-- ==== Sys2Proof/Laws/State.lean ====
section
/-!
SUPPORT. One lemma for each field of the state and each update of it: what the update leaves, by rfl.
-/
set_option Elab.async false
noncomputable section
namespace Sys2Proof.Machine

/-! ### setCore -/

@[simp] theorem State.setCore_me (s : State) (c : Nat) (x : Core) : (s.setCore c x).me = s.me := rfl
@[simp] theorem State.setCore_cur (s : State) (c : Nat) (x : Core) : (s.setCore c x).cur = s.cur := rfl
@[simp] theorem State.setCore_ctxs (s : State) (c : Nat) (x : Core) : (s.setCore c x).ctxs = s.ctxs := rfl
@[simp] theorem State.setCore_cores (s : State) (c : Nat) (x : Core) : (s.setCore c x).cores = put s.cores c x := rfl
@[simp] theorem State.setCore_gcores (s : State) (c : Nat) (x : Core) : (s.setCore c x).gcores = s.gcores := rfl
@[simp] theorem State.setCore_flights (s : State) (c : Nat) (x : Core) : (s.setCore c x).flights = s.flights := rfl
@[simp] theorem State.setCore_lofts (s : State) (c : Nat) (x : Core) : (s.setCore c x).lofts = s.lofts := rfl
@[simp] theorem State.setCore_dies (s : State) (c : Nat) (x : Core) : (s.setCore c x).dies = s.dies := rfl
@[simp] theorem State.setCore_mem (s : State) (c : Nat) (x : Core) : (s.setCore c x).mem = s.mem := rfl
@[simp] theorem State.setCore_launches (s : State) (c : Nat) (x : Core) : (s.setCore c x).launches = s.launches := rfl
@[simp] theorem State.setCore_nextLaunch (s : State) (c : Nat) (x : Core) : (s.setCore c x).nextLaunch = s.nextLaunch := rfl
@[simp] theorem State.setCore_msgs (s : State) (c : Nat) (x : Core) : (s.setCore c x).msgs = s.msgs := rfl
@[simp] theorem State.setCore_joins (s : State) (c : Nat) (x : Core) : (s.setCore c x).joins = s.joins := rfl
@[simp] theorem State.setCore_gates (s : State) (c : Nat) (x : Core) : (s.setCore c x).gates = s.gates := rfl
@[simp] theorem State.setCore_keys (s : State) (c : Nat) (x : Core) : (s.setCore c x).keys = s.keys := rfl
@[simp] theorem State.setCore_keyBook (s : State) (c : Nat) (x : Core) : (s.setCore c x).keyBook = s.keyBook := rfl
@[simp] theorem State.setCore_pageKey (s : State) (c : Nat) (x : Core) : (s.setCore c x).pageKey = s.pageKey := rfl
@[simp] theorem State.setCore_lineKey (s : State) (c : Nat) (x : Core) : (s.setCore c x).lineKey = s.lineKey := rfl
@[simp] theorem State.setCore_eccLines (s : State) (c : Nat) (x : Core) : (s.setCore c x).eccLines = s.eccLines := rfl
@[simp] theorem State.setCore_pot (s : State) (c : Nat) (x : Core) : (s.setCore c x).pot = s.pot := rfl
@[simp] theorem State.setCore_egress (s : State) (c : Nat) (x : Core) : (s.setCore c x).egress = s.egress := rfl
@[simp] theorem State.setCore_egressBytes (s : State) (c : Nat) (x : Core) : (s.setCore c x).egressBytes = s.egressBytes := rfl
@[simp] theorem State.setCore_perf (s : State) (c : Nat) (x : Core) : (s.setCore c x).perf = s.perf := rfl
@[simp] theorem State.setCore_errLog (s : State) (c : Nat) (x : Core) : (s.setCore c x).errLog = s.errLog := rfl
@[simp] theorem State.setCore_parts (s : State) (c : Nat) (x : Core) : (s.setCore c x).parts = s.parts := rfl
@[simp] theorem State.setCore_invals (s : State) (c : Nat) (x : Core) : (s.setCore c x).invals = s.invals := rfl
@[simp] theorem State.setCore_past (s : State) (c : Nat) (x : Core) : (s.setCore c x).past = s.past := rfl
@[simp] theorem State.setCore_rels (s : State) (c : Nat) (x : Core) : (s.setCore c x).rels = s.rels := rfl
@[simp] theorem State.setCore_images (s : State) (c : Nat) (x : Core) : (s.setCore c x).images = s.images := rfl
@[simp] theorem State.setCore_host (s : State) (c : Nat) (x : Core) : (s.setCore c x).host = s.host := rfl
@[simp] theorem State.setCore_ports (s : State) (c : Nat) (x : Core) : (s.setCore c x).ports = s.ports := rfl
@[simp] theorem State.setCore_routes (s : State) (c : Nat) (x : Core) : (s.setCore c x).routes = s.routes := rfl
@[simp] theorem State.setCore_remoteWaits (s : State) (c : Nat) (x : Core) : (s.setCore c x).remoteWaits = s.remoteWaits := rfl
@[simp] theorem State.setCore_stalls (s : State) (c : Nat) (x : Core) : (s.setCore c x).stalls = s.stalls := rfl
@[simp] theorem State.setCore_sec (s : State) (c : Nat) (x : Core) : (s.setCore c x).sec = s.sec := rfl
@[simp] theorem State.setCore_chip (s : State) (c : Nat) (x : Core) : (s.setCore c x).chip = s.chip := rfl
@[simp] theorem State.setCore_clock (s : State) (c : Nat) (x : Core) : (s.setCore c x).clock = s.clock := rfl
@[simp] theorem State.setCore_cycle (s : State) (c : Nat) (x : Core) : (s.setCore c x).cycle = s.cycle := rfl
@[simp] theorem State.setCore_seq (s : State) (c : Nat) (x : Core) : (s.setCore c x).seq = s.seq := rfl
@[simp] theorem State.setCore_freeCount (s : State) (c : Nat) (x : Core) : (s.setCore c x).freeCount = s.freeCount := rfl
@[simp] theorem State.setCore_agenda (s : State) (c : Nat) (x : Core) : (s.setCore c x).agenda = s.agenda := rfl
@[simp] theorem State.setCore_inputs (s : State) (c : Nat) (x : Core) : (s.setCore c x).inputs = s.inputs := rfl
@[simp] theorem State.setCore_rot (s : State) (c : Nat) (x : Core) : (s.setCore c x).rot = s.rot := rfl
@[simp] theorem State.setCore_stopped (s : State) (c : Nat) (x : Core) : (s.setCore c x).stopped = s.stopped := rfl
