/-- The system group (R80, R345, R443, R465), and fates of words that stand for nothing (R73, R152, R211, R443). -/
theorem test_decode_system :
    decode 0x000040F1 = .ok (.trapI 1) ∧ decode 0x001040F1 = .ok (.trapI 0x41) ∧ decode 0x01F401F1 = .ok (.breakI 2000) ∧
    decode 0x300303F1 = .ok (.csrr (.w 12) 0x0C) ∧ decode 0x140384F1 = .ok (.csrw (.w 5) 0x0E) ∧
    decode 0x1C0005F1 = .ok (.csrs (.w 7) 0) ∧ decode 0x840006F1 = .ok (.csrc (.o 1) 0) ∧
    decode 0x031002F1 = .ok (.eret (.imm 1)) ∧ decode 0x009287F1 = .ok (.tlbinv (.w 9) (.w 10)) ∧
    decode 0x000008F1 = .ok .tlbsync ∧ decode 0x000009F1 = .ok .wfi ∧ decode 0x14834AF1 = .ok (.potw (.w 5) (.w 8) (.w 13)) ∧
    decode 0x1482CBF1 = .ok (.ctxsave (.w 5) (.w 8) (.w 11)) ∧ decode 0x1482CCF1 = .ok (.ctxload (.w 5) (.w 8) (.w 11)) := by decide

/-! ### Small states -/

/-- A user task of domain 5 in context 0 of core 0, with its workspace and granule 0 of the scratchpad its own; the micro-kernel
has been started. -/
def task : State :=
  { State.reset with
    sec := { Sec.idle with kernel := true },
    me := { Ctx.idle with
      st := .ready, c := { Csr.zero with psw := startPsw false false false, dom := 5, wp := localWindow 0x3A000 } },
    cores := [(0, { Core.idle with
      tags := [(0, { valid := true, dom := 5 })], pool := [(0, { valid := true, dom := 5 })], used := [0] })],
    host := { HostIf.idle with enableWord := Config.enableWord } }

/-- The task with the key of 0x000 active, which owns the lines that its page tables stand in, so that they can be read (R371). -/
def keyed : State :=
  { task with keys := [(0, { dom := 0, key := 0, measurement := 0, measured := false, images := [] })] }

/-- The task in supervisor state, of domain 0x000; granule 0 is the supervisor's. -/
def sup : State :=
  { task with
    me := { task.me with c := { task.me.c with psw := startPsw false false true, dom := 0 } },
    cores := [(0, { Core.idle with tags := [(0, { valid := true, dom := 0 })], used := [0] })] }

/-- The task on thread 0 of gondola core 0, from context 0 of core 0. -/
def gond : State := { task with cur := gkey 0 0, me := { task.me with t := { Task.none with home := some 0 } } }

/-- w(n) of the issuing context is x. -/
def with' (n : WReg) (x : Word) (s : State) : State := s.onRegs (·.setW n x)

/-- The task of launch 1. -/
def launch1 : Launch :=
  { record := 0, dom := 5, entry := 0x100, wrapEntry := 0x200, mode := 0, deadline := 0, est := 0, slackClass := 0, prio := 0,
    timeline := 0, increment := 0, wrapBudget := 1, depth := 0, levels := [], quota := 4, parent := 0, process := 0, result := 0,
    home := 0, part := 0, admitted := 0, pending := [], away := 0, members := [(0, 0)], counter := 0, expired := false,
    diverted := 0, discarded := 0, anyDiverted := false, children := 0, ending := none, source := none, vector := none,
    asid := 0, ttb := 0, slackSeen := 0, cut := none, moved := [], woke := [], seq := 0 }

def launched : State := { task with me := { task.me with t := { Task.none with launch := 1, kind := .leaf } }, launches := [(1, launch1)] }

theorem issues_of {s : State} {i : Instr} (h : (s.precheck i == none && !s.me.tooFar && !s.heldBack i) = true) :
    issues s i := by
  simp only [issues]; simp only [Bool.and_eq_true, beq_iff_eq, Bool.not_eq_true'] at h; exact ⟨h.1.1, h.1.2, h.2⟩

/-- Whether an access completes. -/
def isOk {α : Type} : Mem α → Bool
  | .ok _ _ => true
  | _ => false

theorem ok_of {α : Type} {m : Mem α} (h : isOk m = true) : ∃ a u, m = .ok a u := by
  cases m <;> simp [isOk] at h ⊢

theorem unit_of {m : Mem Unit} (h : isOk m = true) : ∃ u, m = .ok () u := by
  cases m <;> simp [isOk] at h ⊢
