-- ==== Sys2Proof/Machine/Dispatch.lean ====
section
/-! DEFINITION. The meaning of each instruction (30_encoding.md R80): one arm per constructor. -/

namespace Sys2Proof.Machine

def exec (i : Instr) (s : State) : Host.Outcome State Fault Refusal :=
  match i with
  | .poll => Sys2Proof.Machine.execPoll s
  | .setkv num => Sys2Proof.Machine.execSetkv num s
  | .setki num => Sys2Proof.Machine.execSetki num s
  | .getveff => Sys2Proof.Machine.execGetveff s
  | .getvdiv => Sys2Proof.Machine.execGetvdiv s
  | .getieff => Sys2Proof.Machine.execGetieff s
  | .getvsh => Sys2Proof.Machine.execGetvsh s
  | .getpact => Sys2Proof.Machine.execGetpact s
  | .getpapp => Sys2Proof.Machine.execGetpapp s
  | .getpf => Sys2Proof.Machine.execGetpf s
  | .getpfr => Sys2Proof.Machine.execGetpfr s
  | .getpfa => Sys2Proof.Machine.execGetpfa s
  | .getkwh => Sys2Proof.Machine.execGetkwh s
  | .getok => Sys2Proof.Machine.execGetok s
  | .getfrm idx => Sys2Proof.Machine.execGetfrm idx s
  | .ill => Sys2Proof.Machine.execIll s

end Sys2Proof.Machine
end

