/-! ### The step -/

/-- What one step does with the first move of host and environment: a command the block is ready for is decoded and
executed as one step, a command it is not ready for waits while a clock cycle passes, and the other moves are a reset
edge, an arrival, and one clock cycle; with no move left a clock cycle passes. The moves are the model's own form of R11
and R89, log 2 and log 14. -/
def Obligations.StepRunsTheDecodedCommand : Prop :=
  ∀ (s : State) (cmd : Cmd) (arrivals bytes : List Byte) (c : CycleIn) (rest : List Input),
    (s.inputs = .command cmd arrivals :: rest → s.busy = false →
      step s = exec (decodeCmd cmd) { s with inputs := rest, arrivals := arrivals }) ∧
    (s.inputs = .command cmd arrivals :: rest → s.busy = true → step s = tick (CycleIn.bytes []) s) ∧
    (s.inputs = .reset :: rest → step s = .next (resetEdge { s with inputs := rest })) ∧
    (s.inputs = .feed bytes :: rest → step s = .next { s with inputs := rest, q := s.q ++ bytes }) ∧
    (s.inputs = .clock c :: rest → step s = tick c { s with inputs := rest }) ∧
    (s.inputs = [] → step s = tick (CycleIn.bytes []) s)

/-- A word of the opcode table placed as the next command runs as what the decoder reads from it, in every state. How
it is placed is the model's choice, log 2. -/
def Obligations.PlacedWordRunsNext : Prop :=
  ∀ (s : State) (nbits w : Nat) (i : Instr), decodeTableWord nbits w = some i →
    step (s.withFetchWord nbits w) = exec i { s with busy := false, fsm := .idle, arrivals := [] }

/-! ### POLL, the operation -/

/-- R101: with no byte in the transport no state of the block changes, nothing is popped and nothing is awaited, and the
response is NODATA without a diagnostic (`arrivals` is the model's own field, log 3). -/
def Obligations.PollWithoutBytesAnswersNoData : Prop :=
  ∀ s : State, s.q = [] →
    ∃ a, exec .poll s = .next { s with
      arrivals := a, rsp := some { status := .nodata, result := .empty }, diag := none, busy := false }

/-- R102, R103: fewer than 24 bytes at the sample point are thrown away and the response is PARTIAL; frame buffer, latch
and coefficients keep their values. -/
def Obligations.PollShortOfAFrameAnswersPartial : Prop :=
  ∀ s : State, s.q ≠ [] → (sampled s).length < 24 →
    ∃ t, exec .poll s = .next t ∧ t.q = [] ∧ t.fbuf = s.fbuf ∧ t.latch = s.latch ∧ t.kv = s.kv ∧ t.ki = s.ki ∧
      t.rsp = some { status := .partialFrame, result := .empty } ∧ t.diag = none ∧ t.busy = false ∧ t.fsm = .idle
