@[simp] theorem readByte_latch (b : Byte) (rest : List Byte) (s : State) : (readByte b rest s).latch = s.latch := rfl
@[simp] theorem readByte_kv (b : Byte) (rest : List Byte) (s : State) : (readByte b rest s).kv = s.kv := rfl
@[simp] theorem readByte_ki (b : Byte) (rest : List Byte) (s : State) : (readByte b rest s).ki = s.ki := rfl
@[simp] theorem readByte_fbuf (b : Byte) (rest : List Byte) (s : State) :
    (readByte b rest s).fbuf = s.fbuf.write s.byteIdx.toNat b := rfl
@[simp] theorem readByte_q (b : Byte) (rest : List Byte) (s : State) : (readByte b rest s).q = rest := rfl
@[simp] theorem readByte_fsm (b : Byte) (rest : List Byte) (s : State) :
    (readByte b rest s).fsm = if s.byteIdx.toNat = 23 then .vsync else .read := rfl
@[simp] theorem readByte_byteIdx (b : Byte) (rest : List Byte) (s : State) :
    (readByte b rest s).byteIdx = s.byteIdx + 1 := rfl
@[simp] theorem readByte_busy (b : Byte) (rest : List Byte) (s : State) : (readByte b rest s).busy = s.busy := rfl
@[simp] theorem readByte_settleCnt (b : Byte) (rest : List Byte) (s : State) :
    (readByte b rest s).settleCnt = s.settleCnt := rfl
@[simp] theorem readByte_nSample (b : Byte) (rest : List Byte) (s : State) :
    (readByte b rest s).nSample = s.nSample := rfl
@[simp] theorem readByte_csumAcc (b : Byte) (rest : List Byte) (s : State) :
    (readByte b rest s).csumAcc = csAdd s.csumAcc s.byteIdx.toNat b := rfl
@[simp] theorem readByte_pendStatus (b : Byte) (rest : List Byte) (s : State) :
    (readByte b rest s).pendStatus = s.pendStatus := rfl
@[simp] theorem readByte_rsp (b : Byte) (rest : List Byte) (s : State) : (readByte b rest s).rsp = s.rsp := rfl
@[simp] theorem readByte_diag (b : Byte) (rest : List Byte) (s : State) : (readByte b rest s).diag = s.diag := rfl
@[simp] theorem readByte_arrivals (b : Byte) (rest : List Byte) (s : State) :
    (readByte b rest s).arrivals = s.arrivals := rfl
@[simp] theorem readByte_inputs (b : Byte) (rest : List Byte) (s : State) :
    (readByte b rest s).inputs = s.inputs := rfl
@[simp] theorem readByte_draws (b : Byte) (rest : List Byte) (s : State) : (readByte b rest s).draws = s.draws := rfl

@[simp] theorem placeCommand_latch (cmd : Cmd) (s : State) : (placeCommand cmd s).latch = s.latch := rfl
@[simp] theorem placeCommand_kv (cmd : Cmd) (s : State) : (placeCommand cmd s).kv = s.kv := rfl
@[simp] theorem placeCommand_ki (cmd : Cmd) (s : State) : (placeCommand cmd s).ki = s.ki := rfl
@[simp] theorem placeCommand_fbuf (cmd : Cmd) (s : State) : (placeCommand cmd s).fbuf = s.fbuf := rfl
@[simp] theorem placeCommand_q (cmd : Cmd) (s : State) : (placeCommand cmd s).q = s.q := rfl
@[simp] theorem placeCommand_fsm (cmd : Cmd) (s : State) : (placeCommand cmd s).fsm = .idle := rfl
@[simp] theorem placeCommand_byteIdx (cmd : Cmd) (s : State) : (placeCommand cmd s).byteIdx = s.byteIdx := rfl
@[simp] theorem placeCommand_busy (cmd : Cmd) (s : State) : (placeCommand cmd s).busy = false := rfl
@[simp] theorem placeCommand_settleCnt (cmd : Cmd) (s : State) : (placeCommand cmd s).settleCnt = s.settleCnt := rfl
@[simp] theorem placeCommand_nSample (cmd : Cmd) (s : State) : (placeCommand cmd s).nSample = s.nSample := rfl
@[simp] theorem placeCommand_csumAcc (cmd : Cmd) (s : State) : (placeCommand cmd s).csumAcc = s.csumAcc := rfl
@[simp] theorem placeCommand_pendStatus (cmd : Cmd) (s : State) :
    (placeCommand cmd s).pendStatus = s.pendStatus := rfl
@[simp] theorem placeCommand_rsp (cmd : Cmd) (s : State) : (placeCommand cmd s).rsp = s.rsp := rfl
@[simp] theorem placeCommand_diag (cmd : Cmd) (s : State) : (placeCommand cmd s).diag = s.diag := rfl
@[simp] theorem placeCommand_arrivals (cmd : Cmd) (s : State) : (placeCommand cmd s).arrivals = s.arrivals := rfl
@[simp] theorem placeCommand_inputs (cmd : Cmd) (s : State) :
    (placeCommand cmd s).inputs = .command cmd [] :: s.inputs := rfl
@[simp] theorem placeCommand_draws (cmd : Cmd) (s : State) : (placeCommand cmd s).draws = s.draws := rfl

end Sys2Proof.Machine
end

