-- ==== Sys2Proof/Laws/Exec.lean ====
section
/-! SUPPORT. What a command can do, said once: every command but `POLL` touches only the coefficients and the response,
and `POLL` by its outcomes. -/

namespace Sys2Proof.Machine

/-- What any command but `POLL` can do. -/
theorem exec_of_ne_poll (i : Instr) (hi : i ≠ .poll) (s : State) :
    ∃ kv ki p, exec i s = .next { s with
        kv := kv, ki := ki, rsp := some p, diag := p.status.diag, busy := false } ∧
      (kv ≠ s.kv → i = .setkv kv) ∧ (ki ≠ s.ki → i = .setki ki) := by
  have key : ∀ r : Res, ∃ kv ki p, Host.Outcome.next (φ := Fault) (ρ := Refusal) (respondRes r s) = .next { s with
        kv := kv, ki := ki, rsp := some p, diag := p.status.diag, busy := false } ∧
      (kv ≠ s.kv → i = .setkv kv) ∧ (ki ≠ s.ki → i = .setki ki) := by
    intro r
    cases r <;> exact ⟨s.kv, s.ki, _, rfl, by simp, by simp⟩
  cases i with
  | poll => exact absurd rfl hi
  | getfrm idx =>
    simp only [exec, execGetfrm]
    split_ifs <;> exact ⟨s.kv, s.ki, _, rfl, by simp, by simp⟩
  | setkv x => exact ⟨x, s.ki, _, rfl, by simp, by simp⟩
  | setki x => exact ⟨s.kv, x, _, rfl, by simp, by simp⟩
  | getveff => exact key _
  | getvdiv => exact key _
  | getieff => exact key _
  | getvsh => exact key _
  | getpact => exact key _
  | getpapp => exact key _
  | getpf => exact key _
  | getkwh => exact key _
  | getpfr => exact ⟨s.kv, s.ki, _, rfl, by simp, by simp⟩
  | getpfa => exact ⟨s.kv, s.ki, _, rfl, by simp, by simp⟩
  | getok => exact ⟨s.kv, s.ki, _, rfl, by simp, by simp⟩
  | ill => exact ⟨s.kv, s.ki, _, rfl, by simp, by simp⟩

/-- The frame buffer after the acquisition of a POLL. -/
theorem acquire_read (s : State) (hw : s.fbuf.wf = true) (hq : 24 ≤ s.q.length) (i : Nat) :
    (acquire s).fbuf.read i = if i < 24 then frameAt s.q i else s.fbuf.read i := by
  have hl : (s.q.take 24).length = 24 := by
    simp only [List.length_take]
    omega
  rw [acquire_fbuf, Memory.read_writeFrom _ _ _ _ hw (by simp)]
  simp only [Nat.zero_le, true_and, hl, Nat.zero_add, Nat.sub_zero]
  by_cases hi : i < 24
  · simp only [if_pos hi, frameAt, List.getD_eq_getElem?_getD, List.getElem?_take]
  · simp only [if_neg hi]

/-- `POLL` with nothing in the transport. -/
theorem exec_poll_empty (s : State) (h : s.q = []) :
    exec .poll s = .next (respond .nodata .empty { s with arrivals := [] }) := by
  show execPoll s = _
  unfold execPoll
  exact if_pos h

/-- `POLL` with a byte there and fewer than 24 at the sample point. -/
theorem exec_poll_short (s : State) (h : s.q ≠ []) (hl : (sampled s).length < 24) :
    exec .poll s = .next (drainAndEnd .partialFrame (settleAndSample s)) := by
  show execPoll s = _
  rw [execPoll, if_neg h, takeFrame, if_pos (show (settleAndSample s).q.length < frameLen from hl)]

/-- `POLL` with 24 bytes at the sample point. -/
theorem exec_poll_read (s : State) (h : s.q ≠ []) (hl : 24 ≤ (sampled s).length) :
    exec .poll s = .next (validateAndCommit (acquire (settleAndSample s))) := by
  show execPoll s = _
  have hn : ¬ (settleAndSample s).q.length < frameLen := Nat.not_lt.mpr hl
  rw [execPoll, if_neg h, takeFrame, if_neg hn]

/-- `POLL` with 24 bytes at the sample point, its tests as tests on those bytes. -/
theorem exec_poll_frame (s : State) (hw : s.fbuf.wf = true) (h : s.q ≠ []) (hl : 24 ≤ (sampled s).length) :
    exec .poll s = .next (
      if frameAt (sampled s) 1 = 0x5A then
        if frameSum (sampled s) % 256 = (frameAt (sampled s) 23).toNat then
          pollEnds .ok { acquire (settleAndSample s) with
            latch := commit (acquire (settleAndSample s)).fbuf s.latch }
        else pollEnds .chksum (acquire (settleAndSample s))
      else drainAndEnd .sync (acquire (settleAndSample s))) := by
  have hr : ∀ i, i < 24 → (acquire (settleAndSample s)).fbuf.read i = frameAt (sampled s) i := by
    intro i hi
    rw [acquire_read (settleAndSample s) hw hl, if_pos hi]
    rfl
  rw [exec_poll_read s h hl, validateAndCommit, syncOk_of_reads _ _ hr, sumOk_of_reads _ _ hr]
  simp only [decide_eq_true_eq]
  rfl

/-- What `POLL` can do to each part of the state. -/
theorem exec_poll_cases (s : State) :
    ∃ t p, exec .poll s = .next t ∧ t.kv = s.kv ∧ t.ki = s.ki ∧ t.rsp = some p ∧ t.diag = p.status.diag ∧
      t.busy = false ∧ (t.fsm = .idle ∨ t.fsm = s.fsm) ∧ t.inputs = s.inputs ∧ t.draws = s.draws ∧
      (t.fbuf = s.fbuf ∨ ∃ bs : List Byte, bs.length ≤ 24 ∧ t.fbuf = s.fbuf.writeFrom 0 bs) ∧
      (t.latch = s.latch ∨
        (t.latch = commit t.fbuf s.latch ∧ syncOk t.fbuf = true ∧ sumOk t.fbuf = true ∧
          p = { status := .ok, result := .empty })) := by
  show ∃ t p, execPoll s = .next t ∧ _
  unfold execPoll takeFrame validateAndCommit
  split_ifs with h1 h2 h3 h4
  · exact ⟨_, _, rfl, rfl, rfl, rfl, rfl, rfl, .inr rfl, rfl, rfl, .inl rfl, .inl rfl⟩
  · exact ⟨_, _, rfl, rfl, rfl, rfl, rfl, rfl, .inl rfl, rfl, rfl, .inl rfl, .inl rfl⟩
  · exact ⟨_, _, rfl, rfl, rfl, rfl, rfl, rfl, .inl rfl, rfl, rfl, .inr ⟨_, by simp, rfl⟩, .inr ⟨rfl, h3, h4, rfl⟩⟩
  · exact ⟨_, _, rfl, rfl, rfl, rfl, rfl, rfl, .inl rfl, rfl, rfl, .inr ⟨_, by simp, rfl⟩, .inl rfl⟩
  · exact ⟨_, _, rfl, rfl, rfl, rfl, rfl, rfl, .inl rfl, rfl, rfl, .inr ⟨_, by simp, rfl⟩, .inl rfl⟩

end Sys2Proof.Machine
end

· · ·

▸ PROBLEM DETAILS
Tell how many lines in the data hold the string "domain". Only the number is wanted.

▸ SOLUTION FOR THIS PROBLEM
2